- TRY IT
Beneath this instruction is a listing. Transcribe from it only the stretch from the line with "-- ==== Sys2Proof/Machine/Script.lean" through the line with "List.replicate n .rst", both end lines included, exactly as written.

- MATERIAL FOR THIS TASK
————

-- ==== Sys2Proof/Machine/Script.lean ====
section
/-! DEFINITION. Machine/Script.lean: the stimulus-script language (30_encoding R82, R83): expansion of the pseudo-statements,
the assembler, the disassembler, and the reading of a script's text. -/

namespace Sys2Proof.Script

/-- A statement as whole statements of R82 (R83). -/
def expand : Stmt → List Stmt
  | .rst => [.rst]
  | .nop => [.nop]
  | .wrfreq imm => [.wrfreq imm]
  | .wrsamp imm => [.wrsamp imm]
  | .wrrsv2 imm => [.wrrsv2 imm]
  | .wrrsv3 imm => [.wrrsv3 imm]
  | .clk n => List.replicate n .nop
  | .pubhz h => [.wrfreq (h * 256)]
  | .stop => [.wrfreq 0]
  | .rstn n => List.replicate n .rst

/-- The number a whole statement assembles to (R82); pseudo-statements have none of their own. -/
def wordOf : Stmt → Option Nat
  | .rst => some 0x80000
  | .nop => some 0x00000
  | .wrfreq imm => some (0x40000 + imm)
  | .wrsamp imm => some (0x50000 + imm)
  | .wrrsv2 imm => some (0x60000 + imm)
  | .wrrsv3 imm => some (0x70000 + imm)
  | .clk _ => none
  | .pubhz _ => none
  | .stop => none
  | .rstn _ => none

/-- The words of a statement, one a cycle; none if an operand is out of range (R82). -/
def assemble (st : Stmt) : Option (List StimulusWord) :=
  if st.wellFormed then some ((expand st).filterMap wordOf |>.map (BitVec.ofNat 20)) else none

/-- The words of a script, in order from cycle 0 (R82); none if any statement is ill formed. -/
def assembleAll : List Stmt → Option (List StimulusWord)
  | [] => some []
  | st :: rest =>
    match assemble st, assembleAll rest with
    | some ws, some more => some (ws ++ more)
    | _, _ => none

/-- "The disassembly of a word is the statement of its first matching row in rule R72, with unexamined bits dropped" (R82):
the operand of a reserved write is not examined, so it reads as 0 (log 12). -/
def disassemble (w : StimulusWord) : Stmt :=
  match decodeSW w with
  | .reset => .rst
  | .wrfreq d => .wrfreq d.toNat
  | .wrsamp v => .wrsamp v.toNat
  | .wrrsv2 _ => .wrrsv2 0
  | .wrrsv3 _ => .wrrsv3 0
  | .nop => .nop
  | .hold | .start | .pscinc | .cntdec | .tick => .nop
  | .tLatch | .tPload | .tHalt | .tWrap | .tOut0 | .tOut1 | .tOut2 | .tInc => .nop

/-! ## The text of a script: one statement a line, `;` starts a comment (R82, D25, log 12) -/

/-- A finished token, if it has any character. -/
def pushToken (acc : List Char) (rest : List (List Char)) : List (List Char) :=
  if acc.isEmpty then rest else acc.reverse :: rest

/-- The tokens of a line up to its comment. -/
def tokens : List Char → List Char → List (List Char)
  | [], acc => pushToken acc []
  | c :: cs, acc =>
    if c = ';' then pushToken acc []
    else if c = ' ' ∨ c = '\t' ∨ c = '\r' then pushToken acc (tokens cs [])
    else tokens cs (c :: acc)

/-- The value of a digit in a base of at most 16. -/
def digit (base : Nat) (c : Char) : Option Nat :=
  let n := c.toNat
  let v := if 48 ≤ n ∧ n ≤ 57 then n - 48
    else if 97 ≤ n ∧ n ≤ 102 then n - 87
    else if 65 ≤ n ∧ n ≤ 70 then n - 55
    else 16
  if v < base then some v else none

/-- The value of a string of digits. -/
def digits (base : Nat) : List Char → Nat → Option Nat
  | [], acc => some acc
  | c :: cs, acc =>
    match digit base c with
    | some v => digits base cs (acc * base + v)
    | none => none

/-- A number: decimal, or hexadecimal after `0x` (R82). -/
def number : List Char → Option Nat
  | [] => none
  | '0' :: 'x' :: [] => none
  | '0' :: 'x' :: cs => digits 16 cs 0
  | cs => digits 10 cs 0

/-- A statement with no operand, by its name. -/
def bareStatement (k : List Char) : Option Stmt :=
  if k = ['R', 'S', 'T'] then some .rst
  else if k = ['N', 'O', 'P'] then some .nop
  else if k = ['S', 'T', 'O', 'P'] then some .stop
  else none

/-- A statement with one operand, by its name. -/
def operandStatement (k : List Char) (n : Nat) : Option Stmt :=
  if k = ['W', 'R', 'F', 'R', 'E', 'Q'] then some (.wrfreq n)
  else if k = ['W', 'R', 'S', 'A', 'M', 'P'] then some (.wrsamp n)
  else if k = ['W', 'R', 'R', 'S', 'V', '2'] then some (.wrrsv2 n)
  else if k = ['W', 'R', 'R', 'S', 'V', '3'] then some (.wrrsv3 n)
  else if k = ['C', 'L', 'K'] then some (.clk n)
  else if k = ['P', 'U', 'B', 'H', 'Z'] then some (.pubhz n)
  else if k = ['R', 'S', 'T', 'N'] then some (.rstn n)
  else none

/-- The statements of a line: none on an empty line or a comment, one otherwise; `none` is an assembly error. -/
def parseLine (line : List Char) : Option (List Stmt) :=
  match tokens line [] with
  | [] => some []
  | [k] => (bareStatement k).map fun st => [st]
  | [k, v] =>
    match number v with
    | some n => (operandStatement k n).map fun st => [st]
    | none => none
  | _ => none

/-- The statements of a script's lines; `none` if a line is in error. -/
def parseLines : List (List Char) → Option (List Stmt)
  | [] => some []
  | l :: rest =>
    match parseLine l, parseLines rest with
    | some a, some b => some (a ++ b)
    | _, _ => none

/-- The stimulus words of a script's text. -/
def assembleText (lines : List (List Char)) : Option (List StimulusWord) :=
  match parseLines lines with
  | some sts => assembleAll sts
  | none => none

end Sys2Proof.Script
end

————

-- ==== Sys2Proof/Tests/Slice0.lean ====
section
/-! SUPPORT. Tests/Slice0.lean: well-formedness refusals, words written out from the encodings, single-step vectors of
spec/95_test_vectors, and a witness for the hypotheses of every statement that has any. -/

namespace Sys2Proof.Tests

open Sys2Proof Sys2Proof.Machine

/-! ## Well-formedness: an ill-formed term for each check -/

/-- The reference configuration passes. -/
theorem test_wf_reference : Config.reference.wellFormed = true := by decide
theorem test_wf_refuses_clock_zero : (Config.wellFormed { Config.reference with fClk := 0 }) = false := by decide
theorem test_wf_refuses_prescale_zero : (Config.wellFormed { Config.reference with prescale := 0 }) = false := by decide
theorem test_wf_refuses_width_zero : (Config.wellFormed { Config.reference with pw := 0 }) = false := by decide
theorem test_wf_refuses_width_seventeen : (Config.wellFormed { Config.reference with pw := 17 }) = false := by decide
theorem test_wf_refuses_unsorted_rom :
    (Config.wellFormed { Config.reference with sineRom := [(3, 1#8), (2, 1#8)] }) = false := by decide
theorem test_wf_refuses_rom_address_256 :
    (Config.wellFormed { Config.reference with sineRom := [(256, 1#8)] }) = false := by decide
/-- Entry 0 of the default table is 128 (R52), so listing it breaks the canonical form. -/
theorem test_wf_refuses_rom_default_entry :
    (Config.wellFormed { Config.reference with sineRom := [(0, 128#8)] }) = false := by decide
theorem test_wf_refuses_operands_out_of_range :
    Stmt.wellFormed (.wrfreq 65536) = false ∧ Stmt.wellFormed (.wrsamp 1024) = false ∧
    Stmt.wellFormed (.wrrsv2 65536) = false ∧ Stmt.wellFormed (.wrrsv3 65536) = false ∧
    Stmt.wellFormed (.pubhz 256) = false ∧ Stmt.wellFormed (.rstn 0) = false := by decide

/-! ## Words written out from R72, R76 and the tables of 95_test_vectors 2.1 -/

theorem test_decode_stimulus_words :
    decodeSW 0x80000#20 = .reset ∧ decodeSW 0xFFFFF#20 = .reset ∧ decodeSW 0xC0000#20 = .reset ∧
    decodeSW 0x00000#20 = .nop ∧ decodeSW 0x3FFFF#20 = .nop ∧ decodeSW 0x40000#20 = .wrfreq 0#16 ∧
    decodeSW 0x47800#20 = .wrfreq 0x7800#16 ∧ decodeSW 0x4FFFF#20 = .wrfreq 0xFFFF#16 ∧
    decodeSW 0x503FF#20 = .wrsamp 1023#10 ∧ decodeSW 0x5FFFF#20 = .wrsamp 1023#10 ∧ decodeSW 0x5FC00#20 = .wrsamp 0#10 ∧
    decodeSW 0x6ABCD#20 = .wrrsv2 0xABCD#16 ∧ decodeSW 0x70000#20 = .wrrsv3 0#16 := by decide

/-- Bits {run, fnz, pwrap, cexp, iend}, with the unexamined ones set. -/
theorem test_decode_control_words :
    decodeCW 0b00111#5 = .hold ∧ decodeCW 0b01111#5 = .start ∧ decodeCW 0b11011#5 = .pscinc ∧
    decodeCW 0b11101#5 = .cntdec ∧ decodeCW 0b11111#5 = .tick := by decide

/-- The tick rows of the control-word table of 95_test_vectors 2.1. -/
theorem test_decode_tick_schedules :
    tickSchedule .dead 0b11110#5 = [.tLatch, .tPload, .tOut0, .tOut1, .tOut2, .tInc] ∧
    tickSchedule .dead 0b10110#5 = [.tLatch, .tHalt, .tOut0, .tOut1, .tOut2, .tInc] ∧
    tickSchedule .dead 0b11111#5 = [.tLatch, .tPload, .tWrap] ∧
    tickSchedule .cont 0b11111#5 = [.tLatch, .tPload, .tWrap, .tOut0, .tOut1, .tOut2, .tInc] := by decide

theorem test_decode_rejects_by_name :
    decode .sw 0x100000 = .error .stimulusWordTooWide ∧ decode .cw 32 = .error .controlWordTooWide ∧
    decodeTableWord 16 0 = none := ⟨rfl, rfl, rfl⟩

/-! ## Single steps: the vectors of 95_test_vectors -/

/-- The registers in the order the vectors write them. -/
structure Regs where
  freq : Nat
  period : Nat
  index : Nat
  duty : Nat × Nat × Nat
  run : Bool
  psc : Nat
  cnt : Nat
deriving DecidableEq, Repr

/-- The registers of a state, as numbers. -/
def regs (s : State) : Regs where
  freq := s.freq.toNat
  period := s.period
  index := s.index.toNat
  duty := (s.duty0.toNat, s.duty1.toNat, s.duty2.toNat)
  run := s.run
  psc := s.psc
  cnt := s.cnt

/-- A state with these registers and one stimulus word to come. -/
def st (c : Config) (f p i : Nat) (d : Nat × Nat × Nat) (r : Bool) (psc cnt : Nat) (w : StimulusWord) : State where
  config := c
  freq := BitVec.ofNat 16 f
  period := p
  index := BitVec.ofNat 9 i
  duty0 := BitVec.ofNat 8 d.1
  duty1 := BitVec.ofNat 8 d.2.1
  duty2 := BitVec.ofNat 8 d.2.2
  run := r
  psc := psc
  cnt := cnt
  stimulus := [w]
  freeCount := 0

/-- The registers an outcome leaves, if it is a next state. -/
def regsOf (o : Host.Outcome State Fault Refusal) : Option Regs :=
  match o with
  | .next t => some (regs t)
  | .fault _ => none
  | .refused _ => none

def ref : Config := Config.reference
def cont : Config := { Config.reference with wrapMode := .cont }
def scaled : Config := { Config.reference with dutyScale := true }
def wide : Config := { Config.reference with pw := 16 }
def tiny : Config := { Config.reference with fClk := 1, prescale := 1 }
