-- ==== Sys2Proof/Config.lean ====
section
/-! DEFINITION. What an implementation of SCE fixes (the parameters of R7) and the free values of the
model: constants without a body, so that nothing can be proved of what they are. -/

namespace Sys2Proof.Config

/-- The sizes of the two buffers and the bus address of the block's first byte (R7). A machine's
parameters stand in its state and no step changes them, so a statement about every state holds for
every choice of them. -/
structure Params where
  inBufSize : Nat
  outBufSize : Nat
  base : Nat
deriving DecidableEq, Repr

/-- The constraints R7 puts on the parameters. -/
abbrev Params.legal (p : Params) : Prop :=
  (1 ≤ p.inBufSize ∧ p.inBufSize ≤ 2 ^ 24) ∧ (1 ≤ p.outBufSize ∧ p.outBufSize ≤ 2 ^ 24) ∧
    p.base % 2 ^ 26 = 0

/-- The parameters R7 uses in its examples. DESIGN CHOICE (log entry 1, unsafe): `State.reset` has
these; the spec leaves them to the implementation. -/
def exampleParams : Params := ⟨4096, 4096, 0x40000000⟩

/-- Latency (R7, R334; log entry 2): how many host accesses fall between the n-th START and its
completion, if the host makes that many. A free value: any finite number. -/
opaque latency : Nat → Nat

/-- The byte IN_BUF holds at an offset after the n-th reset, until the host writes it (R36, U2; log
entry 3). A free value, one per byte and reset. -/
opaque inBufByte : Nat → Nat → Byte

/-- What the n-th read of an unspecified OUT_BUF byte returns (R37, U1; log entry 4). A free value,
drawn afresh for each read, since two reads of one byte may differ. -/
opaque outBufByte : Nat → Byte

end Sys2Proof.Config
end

————

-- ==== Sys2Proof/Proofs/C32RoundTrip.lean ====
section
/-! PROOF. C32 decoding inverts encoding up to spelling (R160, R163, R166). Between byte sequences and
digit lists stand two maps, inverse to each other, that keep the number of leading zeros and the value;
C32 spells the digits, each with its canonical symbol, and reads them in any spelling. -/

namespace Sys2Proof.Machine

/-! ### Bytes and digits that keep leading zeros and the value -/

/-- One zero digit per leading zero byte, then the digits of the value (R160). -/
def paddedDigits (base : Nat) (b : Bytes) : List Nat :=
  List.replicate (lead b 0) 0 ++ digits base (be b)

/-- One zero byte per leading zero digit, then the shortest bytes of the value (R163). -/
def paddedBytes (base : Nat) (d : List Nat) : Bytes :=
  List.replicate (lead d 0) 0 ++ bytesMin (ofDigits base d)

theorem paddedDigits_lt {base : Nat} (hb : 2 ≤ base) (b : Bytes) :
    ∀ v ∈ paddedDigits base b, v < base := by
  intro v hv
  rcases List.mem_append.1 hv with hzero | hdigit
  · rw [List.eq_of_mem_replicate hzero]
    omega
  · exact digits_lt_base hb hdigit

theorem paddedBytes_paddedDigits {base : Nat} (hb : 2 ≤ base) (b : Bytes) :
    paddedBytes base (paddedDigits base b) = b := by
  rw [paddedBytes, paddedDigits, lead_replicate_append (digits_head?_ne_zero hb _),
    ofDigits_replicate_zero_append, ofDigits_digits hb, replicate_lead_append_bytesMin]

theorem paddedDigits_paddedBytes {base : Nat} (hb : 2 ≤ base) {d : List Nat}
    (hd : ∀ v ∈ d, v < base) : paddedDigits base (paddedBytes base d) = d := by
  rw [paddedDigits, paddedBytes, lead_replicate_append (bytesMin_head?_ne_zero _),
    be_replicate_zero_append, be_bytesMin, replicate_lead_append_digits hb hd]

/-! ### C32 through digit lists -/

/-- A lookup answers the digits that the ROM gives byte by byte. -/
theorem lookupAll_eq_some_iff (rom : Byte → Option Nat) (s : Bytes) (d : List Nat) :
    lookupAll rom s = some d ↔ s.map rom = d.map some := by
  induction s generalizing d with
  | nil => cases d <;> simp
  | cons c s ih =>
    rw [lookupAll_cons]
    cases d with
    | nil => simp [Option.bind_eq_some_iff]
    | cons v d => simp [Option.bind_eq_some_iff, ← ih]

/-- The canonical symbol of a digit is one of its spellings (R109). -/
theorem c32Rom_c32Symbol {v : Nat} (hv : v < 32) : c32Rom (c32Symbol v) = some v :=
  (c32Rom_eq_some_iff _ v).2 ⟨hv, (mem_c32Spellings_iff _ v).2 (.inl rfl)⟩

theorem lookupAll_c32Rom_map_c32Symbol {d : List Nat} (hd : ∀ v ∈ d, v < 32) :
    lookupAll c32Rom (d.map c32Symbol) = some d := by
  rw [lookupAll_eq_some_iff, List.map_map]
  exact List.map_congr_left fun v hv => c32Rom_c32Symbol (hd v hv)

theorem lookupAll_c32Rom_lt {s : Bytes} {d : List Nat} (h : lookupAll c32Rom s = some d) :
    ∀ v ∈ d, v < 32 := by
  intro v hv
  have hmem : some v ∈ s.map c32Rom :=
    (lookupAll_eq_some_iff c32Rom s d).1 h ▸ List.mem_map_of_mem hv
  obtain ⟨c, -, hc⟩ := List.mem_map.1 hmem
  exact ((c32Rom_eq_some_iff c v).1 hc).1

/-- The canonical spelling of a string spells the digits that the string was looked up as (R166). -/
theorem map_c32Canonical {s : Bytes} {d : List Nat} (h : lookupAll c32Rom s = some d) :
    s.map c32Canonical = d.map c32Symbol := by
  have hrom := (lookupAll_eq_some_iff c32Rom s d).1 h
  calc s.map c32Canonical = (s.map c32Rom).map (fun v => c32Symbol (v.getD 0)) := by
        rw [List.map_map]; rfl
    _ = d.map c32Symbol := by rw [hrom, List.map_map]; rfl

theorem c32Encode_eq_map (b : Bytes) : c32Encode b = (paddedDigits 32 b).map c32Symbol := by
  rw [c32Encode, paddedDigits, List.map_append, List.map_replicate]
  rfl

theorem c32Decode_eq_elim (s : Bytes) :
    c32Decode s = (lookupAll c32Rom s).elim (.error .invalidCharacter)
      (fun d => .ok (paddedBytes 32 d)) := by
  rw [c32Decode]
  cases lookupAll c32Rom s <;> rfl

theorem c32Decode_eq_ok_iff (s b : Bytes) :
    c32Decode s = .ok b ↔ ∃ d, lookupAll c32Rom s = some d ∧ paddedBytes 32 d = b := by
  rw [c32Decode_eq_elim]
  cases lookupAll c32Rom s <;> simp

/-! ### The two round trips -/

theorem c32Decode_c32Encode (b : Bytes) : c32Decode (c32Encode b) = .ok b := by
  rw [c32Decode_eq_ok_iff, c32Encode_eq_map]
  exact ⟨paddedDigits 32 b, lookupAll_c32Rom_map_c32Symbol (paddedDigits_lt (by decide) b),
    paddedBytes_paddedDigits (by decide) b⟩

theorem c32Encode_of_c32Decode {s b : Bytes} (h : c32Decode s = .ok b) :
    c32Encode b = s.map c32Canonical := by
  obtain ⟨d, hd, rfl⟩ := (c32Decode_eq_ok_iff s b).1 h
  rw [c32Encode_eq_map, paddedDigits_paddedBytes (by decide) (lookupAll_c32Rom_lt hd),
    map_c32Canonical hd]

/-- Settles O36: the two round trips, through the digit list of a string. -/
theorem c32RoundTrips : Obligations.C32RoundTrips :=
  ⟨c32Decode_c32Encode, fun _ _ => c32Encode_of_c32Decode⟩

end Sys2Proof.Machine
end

————

- ANSWER SPACE
-- ==== Sys2Proof/Machine/Script.lean ====
section
/-! DEFINITION. Machine/Script.lean: the stimulus-script language (30_encoding R82, R83): expansion of the pseudo-statements,
the assembler, the disassembler, and the reading of a script's text. -/

namespace Sys2Proof.Script

/-- A statement as whole statements of R82 (R83). -/
def expand : Stmt → List Stmt
  | .rst => [.rst]
  | .nop => [.nop]
  | .wrfreq imm => [.wrfreq imm]
  | .wrsamp imm => [.wrsamp imm]
  | .wrrsv2 imm => [.wrrsv2 imm]
  | .wrrsv3 imm => [.wrrsv3 imm]
  | .clk n => List.replicate n .nop
  | .pubhz h => [.wrfreq (h * 256)]
  | .stop => [.wrfreq 0]
  | .rstn n => List.replicate n .rst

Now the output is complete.